First find the line with "field that is" in the entries below, then set down exactly every line through the line with "t → ResponsesWellFormed t", that line included.

(Information given begins)

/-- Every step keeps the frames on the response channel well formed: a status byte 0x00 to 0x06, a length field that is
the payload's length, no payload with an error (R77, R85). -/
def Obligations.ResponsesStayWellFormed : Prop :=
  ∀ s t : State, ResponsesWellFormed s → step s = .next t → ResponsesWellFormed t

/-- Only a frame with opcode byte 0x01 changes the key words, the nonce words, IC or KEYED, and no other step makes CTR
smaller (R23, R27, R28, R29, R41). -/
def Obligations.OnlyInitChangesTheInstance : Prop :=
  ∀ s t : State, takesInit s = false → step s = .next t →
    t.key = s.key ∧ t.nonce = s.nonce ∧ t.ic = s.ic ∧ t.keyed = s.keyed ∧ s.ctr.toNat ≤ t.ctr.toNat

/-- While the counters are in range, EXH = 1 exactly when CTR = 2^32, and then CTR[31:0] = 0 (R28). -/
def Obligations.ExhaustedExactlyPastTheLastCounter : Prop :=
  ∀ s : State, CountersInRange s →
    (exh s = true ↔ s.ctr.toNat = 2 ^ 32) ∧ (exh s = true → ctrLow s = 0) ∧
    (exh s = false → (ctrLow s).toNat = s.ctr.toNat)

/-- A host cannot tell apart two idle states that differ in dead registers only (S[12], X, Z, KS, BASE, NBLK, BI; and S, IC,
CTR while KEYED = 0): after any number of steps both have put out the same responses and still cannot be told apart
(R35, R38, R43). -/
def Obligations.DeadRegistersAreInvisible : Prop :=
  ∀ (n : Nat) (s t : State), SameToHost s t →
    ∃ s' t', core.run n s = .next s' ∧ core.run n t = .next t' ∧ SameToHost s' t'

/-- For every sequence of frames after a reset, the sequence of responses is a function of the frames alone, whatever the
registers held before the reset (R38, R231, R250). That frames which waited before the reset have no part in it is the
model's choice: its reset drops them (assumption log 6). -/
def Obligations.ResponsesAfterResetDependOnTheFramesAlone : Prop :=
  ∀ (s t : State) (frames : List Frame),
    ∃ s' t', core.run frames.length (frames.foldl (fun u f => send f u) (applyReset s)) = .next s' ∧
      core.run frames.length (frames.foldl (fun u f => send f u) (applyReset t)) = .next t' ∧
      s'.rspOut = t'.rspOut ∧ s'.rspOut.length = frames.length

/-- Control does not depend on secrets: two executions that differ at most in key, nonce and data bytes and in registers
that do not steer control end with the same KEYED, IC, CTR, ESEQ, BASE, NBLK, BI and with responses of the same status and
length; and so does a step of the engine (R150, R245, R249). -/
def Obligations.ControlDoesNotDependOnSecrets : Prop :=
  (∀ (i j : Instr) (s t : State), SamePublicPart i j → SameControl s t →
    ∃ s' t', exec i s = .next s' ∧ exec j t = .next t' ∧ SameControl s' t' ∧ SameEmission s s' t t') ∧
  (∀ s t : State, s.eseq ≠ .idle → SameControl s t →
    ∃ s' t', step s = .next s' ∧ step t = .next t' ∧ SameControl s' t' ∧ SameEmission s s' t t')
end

(Information given ends)
(Information given begins)

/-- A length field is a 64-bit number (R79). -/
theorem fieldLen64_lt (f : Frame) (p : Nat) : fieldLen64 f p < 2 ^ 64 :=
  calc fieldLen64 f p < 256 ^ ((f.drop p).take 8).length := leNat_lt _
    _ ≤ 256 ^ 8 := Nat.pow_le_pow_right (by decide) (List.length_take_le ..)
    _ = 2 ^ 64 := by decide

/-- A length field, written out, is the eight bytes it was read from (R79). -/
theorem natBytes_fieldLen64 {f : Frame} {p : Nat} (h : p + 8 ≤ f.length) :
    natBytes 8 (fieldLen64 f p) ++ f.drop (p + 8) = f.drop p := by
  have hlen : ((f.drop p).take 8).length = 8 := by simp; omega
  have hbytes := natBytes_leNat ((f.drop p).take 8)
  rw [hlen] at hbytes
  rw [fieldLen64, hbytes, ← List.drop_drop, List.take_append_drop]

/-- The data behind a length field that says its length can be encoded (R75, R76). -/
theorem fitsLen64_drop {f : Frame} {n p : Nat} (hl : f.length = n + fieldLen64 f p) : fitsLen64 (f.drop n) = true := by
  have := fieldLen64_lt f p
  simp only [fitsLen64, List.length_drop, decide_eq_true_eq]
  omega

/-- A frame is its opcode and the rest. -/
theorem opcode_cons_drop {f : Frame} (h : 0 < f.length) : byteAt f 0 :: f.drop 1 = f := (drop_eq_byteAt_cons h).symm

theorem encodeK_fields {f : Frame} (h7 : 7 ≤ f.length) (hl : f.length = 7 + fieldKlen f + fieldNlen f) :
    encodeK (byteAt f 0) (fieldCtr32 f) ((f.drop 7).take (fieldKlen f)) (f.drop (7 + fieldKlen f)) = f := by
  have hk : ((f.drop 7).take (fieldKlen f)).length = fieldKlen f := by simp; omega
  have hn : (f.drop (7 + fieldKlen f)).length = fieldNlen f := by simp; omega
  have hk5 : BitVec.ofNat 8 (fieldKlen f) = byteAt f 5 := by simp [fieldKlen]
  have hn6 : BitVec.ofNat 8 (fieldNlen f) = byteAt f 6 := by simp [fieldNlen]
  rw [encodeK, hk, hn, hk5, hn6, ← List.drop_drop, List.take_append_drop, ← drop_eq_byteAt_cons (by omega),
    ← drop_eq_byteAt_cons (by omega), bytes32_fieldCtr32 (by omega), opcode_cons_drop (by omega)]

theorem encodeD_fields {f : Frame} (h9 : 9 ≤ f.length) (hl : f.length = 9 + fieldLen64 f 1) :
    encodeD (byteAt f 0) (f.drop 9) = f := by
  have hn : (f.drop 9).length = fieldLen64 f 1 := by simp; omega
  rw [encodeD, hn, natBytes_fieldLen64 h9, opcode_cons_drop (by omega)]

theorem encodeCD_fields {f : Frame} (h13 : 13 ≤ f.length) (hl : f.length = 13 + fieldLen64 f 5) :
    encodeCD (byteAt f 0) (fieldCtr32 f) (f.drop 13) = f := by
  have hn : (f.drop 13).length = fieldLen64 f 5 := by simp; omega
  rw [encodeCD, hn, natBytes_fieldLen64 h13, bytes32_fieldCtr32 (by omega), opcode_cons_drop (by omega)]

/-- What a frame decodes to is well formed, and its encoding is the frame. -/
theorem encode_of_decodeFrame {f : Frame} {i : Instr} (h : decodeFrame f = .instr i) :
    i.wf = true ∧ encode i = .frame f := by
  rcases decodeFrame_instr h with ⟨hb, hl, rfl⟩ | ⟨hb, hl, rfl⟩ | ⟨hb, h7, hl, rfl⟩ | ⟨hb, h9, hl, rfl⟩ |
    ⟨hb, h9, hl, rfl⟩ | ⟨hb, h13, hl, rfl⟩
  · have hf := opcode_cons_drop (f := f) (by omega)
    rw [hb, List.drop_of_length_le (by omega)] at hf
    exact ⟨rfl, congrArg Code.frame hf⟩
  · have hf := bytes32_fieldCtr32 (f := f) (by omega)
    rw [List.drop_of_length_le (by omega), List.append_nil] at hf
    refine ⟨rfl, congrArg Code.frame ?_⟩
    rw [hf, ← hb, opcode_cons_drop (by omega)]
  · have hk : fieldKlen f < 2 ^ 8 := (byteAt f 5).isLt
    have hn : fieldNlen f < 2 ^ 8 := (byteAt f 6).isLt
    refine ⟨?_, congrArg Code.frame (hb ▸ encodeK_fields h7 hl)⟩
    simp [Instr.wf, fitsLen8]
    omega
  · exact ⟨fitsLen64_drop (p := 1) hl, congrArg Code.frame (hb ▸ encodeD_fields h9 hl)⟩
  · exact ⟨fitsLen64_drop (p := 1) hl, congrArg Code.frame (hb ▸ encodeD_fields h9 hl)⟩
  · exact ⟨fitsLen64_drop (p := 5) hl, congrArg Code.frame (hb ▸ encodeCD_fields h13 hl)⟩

(Information given ends)

### [Exercise result]
/-- Every step keeps the frames on the response channel well formed: a status byte 0x00 to 0x06, a length field that is
the payload's length, no payload with an error (R77, R85). -/
def Obligations.ResponsesStayWellFormed : Prop :=
  ∀ s t : State, ResponsesWellFormed s → step s = .next t → ResponsesWellFormed t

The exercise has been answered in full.